# Best wheel sealer / wax



## woodybeefcake (Oct 12, 2008)

Hi all,

Got a bit of xmas money to spend so looking at some new products.

Looking at Autofinesse mint rims, but it's a little steep, any alternatives or should I get that?

:thumb:


----------



## Young_JD (Mar 8, 2013)

Everyone reccomend a fk1000p, I've just been bought some for Xmas, can't wait to give it a try Friday!:


----------



## AaronGTi (Nov 2, 2010)

BMD Revolutions is fabtastic and so easy to use.

It makes the wheels look very sharp and slick. Water behavior is great too and makes future cleaning much easier.


----------



## Stewartfinley (Mar 3, 2012)

Gtechniq C5 is a great Sealent as is EXO but waxes I'd suggest bouncers looking sweet wheel wax


----------



## woodybeefcake (Oct 12, 2008)

Hmm, rite think I need to do much more research then! I must admit I like the Auto Finesse products because of the packaging!!


----------



## terrytibbs (Feb 16, 2011)

AaronGTi said:


> BMD Revolutions is fabtastic and so easy to use.
> 
> It makes the wheels look very sharp and slick. Water behavior is great too and makes future cleaning much easier.
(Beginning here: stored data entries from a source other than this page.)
/-- But for the cross-check point every operation of a channel is one after which it settles. -/
theorem ofChannel_settles {i : Instr} (hi : ofChannel h i = true) (s : State) :
    (∃ bad wrOk, i = .crossCheckPoint bad wrOk) ∨ s.settlesAfter i h := by
  unfold ofChannel at hi
  split at hi
  case h_13 => cases h with
    | false => exact .inr ⟨s.begun, _, rfl, rfl⟩
    | true => cases hi
  case h_14 => cases h with
    | false => exact .inr ⟨s.begun, _, rfl, rfl⟩
    | true => cases hi
  case h_15 => subst hi; exact .inr ⟨s.begun, _, rfl, rfl⟩
  case h_16 bad wrOk => exact .inl ⟨bad, wrOk, rfl⟩
  case h_17 => cases hi
  case h_4 g lost => obtain rfl := eq_of_beq hi; exact .inr ⟨s.begun.updCh g _, _, rfl, rfl⟩
  all_goals (obtain rfl := eq_of_beq hi; exact .inr ⟨s.begun, _, rfl, rfl⟩)

/-- Settles O51: the channel settles after each of its operations, at the cross-check point before it tells anything. -/
theorem safeSides : Obligations.SafeSides := by
  unfold Obligations.SafeSides
  intro s h c hc hup
  rcases ofChannel_settles hc s with ⟨bad, wrOk, rfl⟩ | ⟨d, f, hd, hi⟩
  · exact crossCheckPoint_safe bad wrOk hup
  · exact completes_settled (hd.trans hup) hi (settle_safe _ _)

end Sys2Proof.Machine
end

section
/-! PROOFS. The unlock window, the host's reset and the Hedge's clock (R235, R248, R251, R258). -/

namespace Sys2Proof.Machine

variable {d : Dev} {s : State} {h : Bool}

/-! ## The unlock window -/

theorem setUnlocked_shows (d : Dev) (u : Bool) : (d.setUnlocked u).is SAFA_UNLOCKED = u ∧ (d.setUnlocked u).is HDG_UNLOCKED = u :=
  ⟨(is_put_off _ HDG_UNLOCKED SAFA_UNLOCKED _ (by decide)).trans (is_putB_same _ SAFA_UNLOCKED u (by decide)),
   is_putB_same _ HDG_UNLOCKED u (by decide)⟩

theorem setUnlocked_only (s : State) (u : Bool) : s.dev.only (s.begun.setUnlocked u) [.safety] [0x8000, 0x9080] :=
  keeps_only (keeps_putB (by decide) (keeps_putB (by decide) (keeps_safety (by decide) (keeps_out (keeps_refl s.dev _ _)))))

/-- What a write of a key leaves, over the cross-die link (R258). -/
theorem unlockKey_eq (d : Dev) (key : BitVec 16) (inTime : Bool) (hx : d.is CLK_XDIE = true) (hu : d.hedgeUp = true) :
    d.unlockKey key.toNat inTime =
      if key = 0x0A5A then { d.setUnlocked false with safety := { (d.setUnlocked false).safety with keySeen := true } }
      else d.setUnlocked (key == 0x05A5 && d.safety.keySeen && inTime) := by
  have hfirst : key.toNat = 0x0A5A ↔ key = 0x0A5A := by bv_omega
  have hsecond : key.toNat = 0x05A5 ↔ key = 0x05A5 := by bv_omega
  unfold Dev.unlockKey
  rw [hx, hu, Bool.and_self, if_pos rfl]
  simp only [hfirst, hsecond]
  split
  · rfl
  · by_cases hk : key = 0x05A5
    · cases d.safety.keySeen <;> cases inTime <;> simp [hk]
    · rw [if_neg (fun hc => hk hc.1), beq_false_of_ne hk]
      rfl

theorem hedgeUnlockKey_acts {key : BitVec 16} {inTime u : Bool} (hl : s.dev.linked = true) (hx : s.dev.is CLK_XDIE = true)
    (hu : s.dev.hedgeUp = true) (hk : u = (key == 0x05A5 && s.dev.safety.keySeen && inTime)) :
    Completes (.hedgeUnlockKey key inTime) s (fun d =>
      d.safety = { s.dev.safety with unlocked := u, keySeen := key == 0x0A5A } ∧ d.is SAFA_UNLOCKED = u ∧
      d.is HDG_UNLOCKED = u ∧ s.dev.only d [.safety] [0x8000, 0x9080]) := by
  have hi : exec (.hedgeUnlockKey key inTime) s =
      .next ⟨s.pending, if s.dev.linked then s.begun.unlockKey key.toNat inTime else s.begun⟩ := rfl
  refine completes_when hi hl ?_
  rw [unlockKey_eq s.begun key inTime hx hu]
  split
  next hfirst =>
    obtain rfl : u = false := by rw [hk, hfirst]; rfl
    obtain ⟨hsafa, hhdg⟩ := setUnlocked_shows s.begun false
    rw [hfirst]
    exact ⟨rfl, hsafa, hhdg, keeps_only (keeps_safety (by decide) (setUnlocked_only s false))⟩
  next hother =>
    have hk' : u = (key == 0x05A5 && s.begun.safety.keySeen && inTime) := hk
    rw [← hk', beq_false_of_ne hother]
    obtain ⟨hsafa, hhdg⟩ := setUnlocked_shows s.begun u
    exact ⟨rfl, hsafa, hhdg, setUnlocked_only s u⟩

theorem begun_only (s : State) : s.dev.only s.begun [] [] := keeps_only (keeps_out (keeps_refl s.dev _ _))

theorem hedgeUnlockKey_unlinked {key : BitVec 16} {inTime : Bool} (hl : s.dev.linked = true) (hx : s.dev.is CLK_XDIE = false) :
    Completes (.hedgeUnlockKey key inTime) s (fun d => s.dev.only d [] []) := by
  have hi : exec (.hedgeUnlockKey key inTime) s =
      .next ⟨s.pending, if s.dev.linked then s.begun.unlockKey key.toNat inTime else s.begun⟩ := rfl
  refine completes_when hi hl ?_
  have hidle : s.begun.unlockKey key.toNat inTime = s.begun :=
    if_neg (by rw [show s.begun.is CLK_XDIE = false from hx, Bool.false_and]; decide)
  rw [hidle]
  exact begun_only s

theorem unlockWindowExpiry_locks (hu : s.dev.hedgeUp = true) (hw : s.dev.safety.unlocked = true) :
    Completes .unlockWindowExpiry s (fun d =>
      d.safety = { s.dev.safety with unlocked := false, keySeen := false } ∧ d.is SAFA_UNLOCKED = false ∧
      d.is HDG_UNLOCKED = false ∧ s.dev.only d [.safety] [0x8000, 0x9080]) := by
  have hi : exec .unlockWindowExpiry s =
      .next ⟨s.pending, if s.dev.hedgeUp && s.dev.safety.unlocked then s.begun.setUnlocked false else s.begun⟩ := rfl
  obtain ⟨hsafa, hhdg⟩ := setUnlocked_shows s.begun false
  exact completes_when hi (by rw [hu, hw]; rfl) ⟨rfl, hsafa, hhdg, setUnlocked_only s false⟩

theorem unlockWindowExpiry_idle (hw : s.dev.safety.unlocked = false) :
    Completes .unlockWindowExpiry s (fun d => s.dev.only d [] []) := by
  have hi : exec .unlockWindowExpiry s =
      .next ⟨s.pending, if s.dev.hedgeUp && s.dev.safety.unlocked then s.begun.setUnlocked false else s.begun⟩ := rfl
  exact completes_unless hi (by rw [hw, Bool.and_false]) (begun_only s)

/-! ## The host's reset -/

theorem safaHostReset_run {post : Dev → Prop} (hl : s.dev.linked = true) (hp : post s.begun.safaReset) :
    Completes .safaHostReset s post :=
  completes_when (c := s.dev.linked) (b := s.begun) rfl hl hp

theorem safaHostReset_flagged (hl : s.dev.linked = true) (hw : s.dev.safety.unlocked = false) :
    Completes .safaHostReset s (fun d => d.is (GLB_BLKERR 8) = true ∧ s.dev.only d [.evReq] [0x10]) := by
  refine safaHostReset_run hl ?_
  have hflag : s.begun.safaReset = s.begun.regErr 8 :=
    if_pos (by rw [show s.begun.safety.unlocked = false from hw]; rfl)
  rw [hflag]
  exact ⟨is_regErr_same _ (by decide), keeps_only (keeps_regErr (by decide) (by decide) (keeps_out (keeps_refl s.dev _ _)))⟩

theorem safaHostReset_asks {st : SafSet} (hl : s.dev.linked = true) (hw : s.dev.safety.unlocked = true)
    (hs : s.dev.setOf false = some st) : Completes .safaHostReset s (fun d =>
      d.safety = (if st.hostack then { s.dev.safety with resetArms := 0xFF } else s.dev.safety) ∧ s.dev.only d [.safety] []) := by
  refine safaHostReset_run hl ?_
  have hasks : s.begun.safaReset =
      if st.hostack then { s.begun with safety := { s.begun.safety with resetArms := 0xFF } } else s.begun := by
    unfold Dev.safaReset
    rw [show s.begun.safety.unlocked = true from hw, show s.begun.setOf false = some st from hs]
    rfl
  rw [hasks]
  cases st.hostack
  · exact ⟨rfl, keeps_only (keeps_out (keeps_refl s.dev _ _))⟩
  · exact ⟨rfl, keeps_only (keeps_safety (by decide) (keeps_out (keeps_refl s.dev _ _)))⟩

/-! ## Clock faults -/

/-- A clock fault puts every arm into STO, is latched and raised (R248). -/
def Dev.clockFailed (d : Dev) (h : Bool) : Prop :=
  (∀ a, a < 8 → ((d.ch h).arm a).st = .sto) ∧ bitOf (d.ch h).faults 8 = true ∧ d.raisedS h 13 noDetail

theorem clockFault_failed (d : Dev) (h : Bool) : (d.clockFault h).clockFailed h := by
  have hlatched := fault_latched (d := d) (le := True) (h := h) (cls := 8) (mask := 0xFF) (src := 13) (det := noDetail) (by decide)
    (reacts_refl _ _ _) (reacts_refl _ _ _).stoAll
  exact ⟨fun a ha => stoAll_sto ha _, hlatched⟩

theorem Dev.follows.clockFailed {le : Prop} {d' : Dev} (k : d.follows le h d') (hf : d.clockFailed h) : d'.clockFailed h := by
  obtain ⟨hsto, hbit, hraised⟩ := hf
  exact ⟨fun a ha => k.sto (hsto a ha), k.own.faults 8 hbit, k.raised 13 noDetail hraised⟩

theorem settle_clockFailed (hf : d.clockFailed h) : (d.settle h).clockFailed h := by
  obtain ⟨hsto, hbit, hraised⟩ := hf
  exact ⟨fun a ha => (settle_st d h a).trans (hsto a ha), by rwa [settle_faults], settle_raisedS hraised⟩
Hi - what tyre dressing have you used on there?


----------



## Puntoboy (Jun 30, 2007)

I used FK1000p on my wheels. It's cheap and very good. Haven't used a wheel cleaner on my wheels for a couple of months now. Just soapy wash water.










Tyres dressed with AF satin tyre dressing.


----------



## AaronGTi (Nov 2, 2010)

terrytibbs said:


> Hi - what tyre dressing have you used on there?


Pinnacly black onyx


----------



## Jdudley90 (Mar 13, 2011)

AaronGTi said:


> BMD Revolutions is fabtastic and so easy to use.
> 
> It makes the wheels look very sharp and slick. Water behavior is great too and makes future cleaning much easier.


Hope so chaps just got a sample :thumb: will see how it fairs against FK1000


----------



## suspal (Dec 29, 2011)

http://www.detailingworld.co.uk/forum/showthread.php?t=291641


----------



## DMH-01 (Mar 29, 2011)

FK1000P for me :thumb:


----------



## Inge (Jun 7, 2013)

I only have experience with PB wheelsealant - have 3 layers on my wheels and must say it does a great job so far. Has ben put on at the end last August. Dirt and such comes of very easily.


----------



## budgetbus (Mar 25, 2007)

Inge said:


> I only have experience with PB wheelsealant - have 3 layers on my wheels and must say it does a great job so far. Has ben put on at the end last August. Dirt and such comes of very easily.


Its a great product.


----------



## B1ue52 (Dec 10, 2013)

AG HD wax. Works better and lasts longer than any dedicated wheel sealant I've tried so far. I'm pretty confident your choice of whatever you wax your paintwork with will work just as well.


----------



## DJ X-Ray (Sep 2, 2012)

As above HD works well. As does EGP if you want something quicktime without waiting for something to be delivered:thumbup:


----------



## G.P (Dec 13, 2011)

Planet Polish wheel seal & shine for me..


----------



## Blanco92 (Oct 17, 2013)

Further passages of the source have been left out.